I checked the Disk Utility and it showed the mount point is 'not mounted' and its formatted as MS-DOS (FAT 32). I tried using different laptops (windows) but still wont regonised the hard drive. 

Also tried different USB cables, short and long, but still nothing. 
I really need all the files in it. Cant afford to lose all the data. 
Please help me, any solutions? 

*see attachment*


----------



## WizardGebbia (Jun 26, 2011)

I believe the only way it works is if it is formatted for the Mac as a journaled. I have a 1tb 2tb and a 750gb and they all work fine. They Are ll formatted as a Mac journaled. I had problems when mine were formatted like yours it never mounted.


----------



## WizardGebbia (Jun 26, 2011)

Also. If you notice it shows the partition but won't access it because it us unreadable.


----------



## jaythorpe522 (Sep 7, 2010)

yonatan89 said:


> I checked the Disk Utility and it showed the mount point is 'not mounted' and its formatted as MS-DOS (FAT 32).
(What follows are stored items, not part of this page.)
/-- A cylinder number the drive has is where its positioning call goes (R300). -/
theorem seekTarget_in_range (p : Config.Params) (d : Drive) (c : Int) (h0 : 0 ≤ c) (h1 : c ≤ (p.maxCyl : Int)) :
    seekTarget p d c = { track := c, track0 := decide (c = 0) } := by
  rw [seekTarget, if_pos ⟨h0, h1⟩]

/-! ### Type II -/

/-- A transfer begins exactly if the sector is there and its data array is not empty (R175, U9). -/
theorem beginTransfer_eq_next {trk : Track} {s t : State} :
    beginTransfer trk s = .next t ↔
      ∃ len, trk.sectorLens[s.regs.sector.toNat - 1]? = some len ∧ 0 < len ∧ openTransfer trk len s = t := by
  unfold beginTransfer
  rw [List.getD_eq_getElem?_getD]
  rcases trk.sectorLens[s.regs.sector.toNat - 1]? with _ | len
  · simp
  · by_cases h : len = 0
    · simp [h]
    · simp [h, Nat.pos_iff_ne_zero]

/-- A sector entry that answers has failed by NotReady, failed by a check, or begun the transfer (R172 to R175). -/
theorem sectorEntry_cases {s t : State} (h : sectorEntry s = .next t) :
    (notReady s = true ∧ t = failSector s) ∨
    ∃ trk, notReady s = false ∧ getTrack s.disk s.drive.track (headSelect s) = some trk ∧
      ((sectorRefused trk s = true ∧ t = failSector (assignErrorFlags trk s)) ∨
        ∃ len, sectorRefused trk s = false ∧ s.regs.sector ≠ 0 ∧
          trk.sectorLens[s.regs.sector.toNat - 1]? = some len ∧ 0 < len ∧
          t = openTransfer trk len (assignErrorFlags trk s)) := by
  unfold sectorEntry at h
  split at h
  · rename_i hn; exact .inl ⟨hn, (next_inj.mp h).symm⟩
  · rename_i hn
    split at h
    · cases h
    · rename_i trk ht
      refine .inr ⟨trk, by simpa using hn, ht, ?_⟩
      unfold sectorChecks at h
      split at h
      · rename_i hc; exact .inl ⟨hc, (next_inj.mp h).symm⟩
      · rename_i hc
        split at h
        · cases h
        · rename_i hz
          exact .inr (by
            obtain ⟨len, hl, hp, ht⟩ := beginTransfer_eq_next.mp h
            exact ⟨len, by simpa using hc, hz, by simpa [assignErrorFlags] using hl, hp, ht.symm⟩)

theorem withXfer_eq_next {f : Xfer → State → Result} {s t : State} :
    withXfer f s = .next t ↔ ∃ x, s.xfer = some x ∧ f x s = .next t := by
  unfold withXfer
  cases s.xfer <;> simp

theorem dmaReady_iff (s : State) : dmaReady s = true ↔ s.flags.drq = true ∧ s.phase = .t2Xfer := by
  simp [dmaReady]

/-- A DMA read that answers has overrun or moved the next byte (R181, R184). -/
theorem dmaRead_cases {s t : State} (h : dmaRead s = .next t) :
    s.flags.drq = true ∧ s.phase = .t2Xfer ∧ ∃ x, s.xfer = some x ∧
      ((x.len ≤ x.idx ∧ t = answerAny s) ∨
        (x.idx < x.len ∧ t = answer (xferByte s x) { advanceXfer x s with drqCounter := s.cfg.drqReload })) := by
  unfold dmaRead at h
  split at h
  · rename_i hr
    obtain ⟨x, hx, h⟩ := withXfer_eq_next.mp h
    refine ⟨((dmaReady_iff s).mp hr).1, ((dmaReady_iff s).mp hr).2, x, hx, ?_⟩
    unfold dmaReadByte at h
    split at h
    · rename_i hl; exact .inl ⟨hl, (next_inj.mp h).symm⟩
    · rename_i hl; exact .inr ⟨by omega, (next_inj.mp h).symm⟩
  · cases h

/-- A DMA write that answers has overrun or stored the next byte, under WRITE SECTOR (R182, R184). -/
theorem dmaWrite_cases {b : Byte} {s t : State} (h : dmaWrite b s = .next t) :
    s.flags.drq = true ∧ s.phase = .t2Xfer ∧ s.lastOp = 0xA ∧ ∃ x, s.xfer = some x ∧
      ((x.len ≤ x.idx ∧ t = s) ∨ (x.idx < x.len ∧ t = advanceXfer x (storeXferByte x b s))) := by
  unfold dmaWrite at h
  split at h
  · rename_i hr
    split at h
    · rename_i ho
      obtain ⟨x, hx, h⟩ := withXfer_eq_next.mp h
      refine ⟨((dmaReady_iff s).mp hr).1, ((dmaReady_iff s).mp hr).2, ho, x, hx, ?_⟩
      unfold dmaWriteByte at h
      split at h
      · rename_i hl; exact .inl ⟨hl, (next_inj.mp h).symm⟩
      · rename_i hl; exact .inr ⟨by omega, (next_inj.mp h).symm⟩
    · cases h
  · cases h

/-- A DMA complete that answers has finished the transfer (R183). -/
theorem dmaComplete_cases {s t : State} (h : dmaComplete s = .next t) :
    s.flags.drq = true ∧ s.phase = .t2Xfer ∧ t = finishDataTransfer s := by
  unfold dmaComplete at h
  split at h
  · rename_i hr
    exact ⟨((dmaReady_iff s).mp hr).1, ((dmaReady_iff s).mp hr).2, (next_inj.mp h).symm⟩
  · cases h

/-- A PIO read that answers has overrun or moved the next byte, the last one finishing the command (R187, R184). -/
theorem sectorPioRead_cases {s t : State} (h : sectorPioRead s = .next t) :
    ∃ x, s.xfer = some x ∧
      ((x.len ≤ x.idx ∧ t = answerAny s) ∨
        (x.idx + 1 = x.len ∧ t = answer (xferByte s x) (finishDataTransfer (advanceXfer x s))) ∨
        (x.idx + 1 < x.len ∧ t = answer (xferByte s x) (advanceXfer x s))) := by
  obtain ⟨x, hx, h⟩ := withXfer_eq_next.mp h
  refine ⟨x, hx, ?_⟩
  unfold pioReadByte at h
  split at h
  · rename_i hl; exact .inl ⟨hl, (next_inj.mp h).symm⟩
  · unfold finishIfLast at h
    split at h
    · rename_i hl; exact .inr (.inl ⟨hl, (next_inj.mp h).symm⟩)
    · exact .inr (.inr ⟨by omega, (next_inj.mp h).symm⟩)

/-- A PIO write that answers has overrun or stored the next byte, the last one finishing the command (R188, R184). -/
theorem sectorPioWrite_cases {b : Byte} {s t : State} (h : sectorPioWrite b s = .next t) :
    ∃ x, s.xfer = some x ∧
      ((x.len ≤ x.idx ∧ t = s) ∨
        (x.idx + 1 = x.len ∧ t = finishDataTransfer (advanceXfer x (storeXferByte x b s))) ∨
        (x.idx + 1 < x.len ∧ t = advanceXfer x (storeXferByte x b s))) := by
  obtain ⟨x, hx, h⟩ := withXfer_eq_next.mp h
  refine ⟨x, hx, ?_⟩
  unfold pioWriteByte at h
  split at h
  · rename_i hl; exact .inl ⟨hl, (next_inj.mp h).symm⟩
  · unfold finishIfLast at h
    split at h
    · rename_i hl; exact .inr (.inl ⟨hl, (next_inj.mp h).symm⟩)
    · exact .inr (.inr ⟨by omega, (next_inj.mp h).symm⟩)

/-! ### Type III -/

/-- A write-track entry that answers has opened an empty buffer on a ready, unprotected drive (R213). -/
theorem wtEntry_cases {s t : State} (h : wtEntry s = .next t) :
    notReady s = false ∧ s.drive.isWriteProtected = false ∧
      t = { s with
        wt := some { bytes := [], side := headSelect s }, flags := { s.flags with drq := true }, phase := .t3Collect } := by
  unfold wtEntry at h
  split at h
  · cases h
  · split at h
    · cases h
    · rename_i h1 h2
      exact ⟨by simpa using h1, by simpa using h2, (next_inj.mp h).symm⟩

/-- A stream byte that answers has been appended to the buffer (R214). -/
theorem writeTrackByte_cases {b : Byte} {s t : State} (h : writeTrackByte b s = .next t) :
    ∃ w, s.wt = some w ∧ w.bytes.length < s.cfg.wtBufSize ∧
      t = { s with wt := some { w with bytes := w.bytes ++ [b] } } := by
  unfold writeTrackByte at h
  split at h
  · cases h
  · rename_i w hw
    split at h
    · cases h
    · exact ⟨w, hw, by omega, (next_inj.mp h).symm⟩

/-- An end of WRITE TRACK that answers has parsed the stream and formatted the track of a loaded medium (R223). -/
theorem finishWriteTrack_cases {s t : State} (h : finishWriteTrack s = .next t) :
    ∃ w n size, s.wt = some w ∧ parseTrack (parseEnvOf s w) w.bytes = .ok (n, size) ∧ s.drive.isLoaded = true ∧
      t = writeTrackComplete (formatTrack (latchFormat s.ext.dden) s.regs.track.toNat w.side n size s) := by
  unfold finishWriteTrack at h
  split at h
  · cases h
  · rename_i w hw
    split at h
    · cases h
    · rename_i n size hp
      split at h
      · rename_i hl; exact ⟨w, n, size, hw, hp, hl, (next_inj.mp h).symm⟩
      · cases h

/-- An index edge that answers has formatted the track, or changed nothing but the sensor (R222). -/
theorem indexEdge_cases {s t : State} (h : indexEdge s = .next t) :
    (s.phase = .t3Collect ∧ finishWriteTrack { s with drive := { s.drive with index := true } } = .next t) ∨
    (s.phase ≠ .t3Collect ∧ t = { s with drive := { s.drive with index := true } }) := by
  unfold indexEdge at h
  split at h
  · rename_i hp; exact .inl ⟨hp, h⟩
  · rename_i hp; exact .inr ⟨hp, (next_inj.mp h).symm⟩

/-! ### Ports -/

/-- A command byte that answers was discarded or ran its command (R114, R115). -/
theorem dispatch_cases {c : Byte} {s t : State} (h : dispatch c s = .next t) :
    (s.flags.busy = true ∧ opcodeNibble c ≠ 0xD ∧ t = s) ∨
    ((s.flags.busy = false ∨ opcodeNibble c = 0xD) ∧ exec (decodeByte c) s = .next t) := by
  unfold dispatch at h
  split at h
  · rename_i hb; exact .inl ⟨hb.1, hb.2, (next_inj.mp h).symm⟩
  · rename_i hb
    refine .inr ⟨?_, h⟩
    by_cases hbusy : s.flags.busy = true
    · exact .inr (by by_contra hc; exact hb ⟨hbusy, hc⟩)
    · exact .inl (by simpa using hbusy)

/-- A command write that answers was discarded or ran its command (R114, R115). -/
theorem commandWrite_cases {c : Byte} {s t : State} (h : commandWrite c s = .next t) :
    (s.flags.busy = true ∧ commandOp s c ≠ 0xD ∧ t = s) ∨
    ((s.flags.busy = false ∨ commandOp s c = 0xD) ∧ exec (decodeUnder s.cfg.opcodeMap c) s = .next t) :=
  dispatch_cases h

/-- A data-port write that answers loaded the register and, under DRQ, moved a byte where the command takes one (R112). -/
theorem dataWrite_cases {b : Byte} {s t : State} (h : dataWrite b s = .next t) :
    (s.flags.drq = true ∧ s.phase = .t3Collect ∧
      writeTrackByte b { s with regs := { s.regs with data := b } } = .next t) ∨
    (s.flags.drq = true ∧ s.phase = .t2Xfer ∧ s.lastOp = 0xA ∧
      sectorPioWrite b { s with regs := { s.regs with data := b } } = .next t) ∨
    t = { s with regs := { s.regs with data := b } } := by
  unfold dataWrite at h
  split at h
  · rename_i hd
    split at h
    · rename_i hp; exact .inl ⟨hd, hp, h⟩
    · split at h
      · rename_i hp; exact .inr (.inl ⟨hd, hp.1, hp.2, h⟩)
      · exact .inr (.inr (next_inj.mp h).symm)
  · exact .inr (.inr (next_inj.mp h).symm)

/-- A data-port read that answers was a transfer step or gave the register (R113). -/
theorem dataRead_cases {s t : State} (h : dataRead s = .next t) :
    (s.flags.drq = true ∧ s.phase = .t2Xfer ∧ sectorPioRead s = .next t) ∨
    (s.flags.drq = false ∧ t = answer s.regs.data s) := by
  unfold dataRead at h
  split at h
  · rename_i hd
    split at h
    · rename_i hp; exact .inl ⟨hd, hp, h⟩
    · cases h
  · rename_i hd; exact .inr ⟨by simpa using hd, (next_inj.mp h).symm⟩

/-- A latch write that answers wrote the fields and then enabled, disabled, or left the chip as it was (R260 to R269). -/
theorem extWrite_cases {b : Byte} {s t : State} (h : extWrite b s = .next t) :
    ∃ e, e = latchFields s.cfg.extStateBits b ∧
      ((e.chipEn = s.flags.fdcEnabled ∧ t = latchWrite e s) ∨
        (e.chipEn = false ∧ s.flags.fdcEnabled = true ∧ t = resetBlock (latchWrite e s)) ∨
        (e.chipEn = true ∧ s.flags.fdcEnabled = false ∧
          ∃ u, dispatch syntheticRestore
              { latchWrite e s with flags := { s.flags with fdcEnabled := true } } = .next u ∧
            t = startIndexOverride u)) := by
  refine ⟨latchFields s.cfg.extStateBits b, rfl, ?_⟩
  unfold extWrite at h
  generalize latchFields s.cfg.extStateBits b = e at h ⊢
  simp only at h
  split at h
  · rename_i he
    change e.chipEn = true at he
    unfold chipEnable at h
    split at h
    · rename_i hf
      exact .inl ⟨he.trans hf.symm, (next_inj.mp h).symm⟩
    · rename_i hf
      obtain ⟨u, hu, ht⟩ := andThen_eq_next.mp h
      exact .inr (.inr ⟨he, by simpa [latchWrite] using hf, u, hu, (next_inj.mp ht).symm⟩)
  · rename_i he
    change ¬e.chipEn = true at he
    have he' : e.chipEn = false := by simpa using he
    unfold chipDisable at h
    split at h
    · rename_i hf
      exact .inr (.inl ⟨he', hf, (next_inj.mp h).symm⟩)
    · rename_i hf
      have hf' : s.flags.fdcEnabled = false := by simpa [latchWrite] using hf
      exact .inl ⟨he'.trans hf'.symm, (next_inj.mp h).symm⟩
I tried using different laptops (windows) but still wont regonised the hard drive.
> 
> ,,,
> 
> I really need all the files in it.


Were those files originally put on the drive using Windows or Mac (or both)?

When the drive was working, do you know how it was formatted?

On a windows laptop, does the drive show up in device manager?

Have you tried taking the drive out of the enclosure and mounting it in a computer?

Did the drive/enclosure suffer any physical trauma?

jw


----------



## yonatan89 (Oct 6, 2011)

jaythorpe522 said:


> Were those files originally put on the drive using Windows or Mac (or both)?
> 
> When the drive was working, do you know how it was formatted?
> 
> ...


The files originally put on the drive using Mac. and it was working fine 2 days ago until it suddenly disconnected.
What I know is i never formatted the hard drive. and i think its always been formatted as MS-DOS (FAT 32).
I didnt check the device manager on windows, I just checked the 'my computer' and it didnt show up.
No physical trauma, I took care of it very carefully. Never been dropped or bumped or anything.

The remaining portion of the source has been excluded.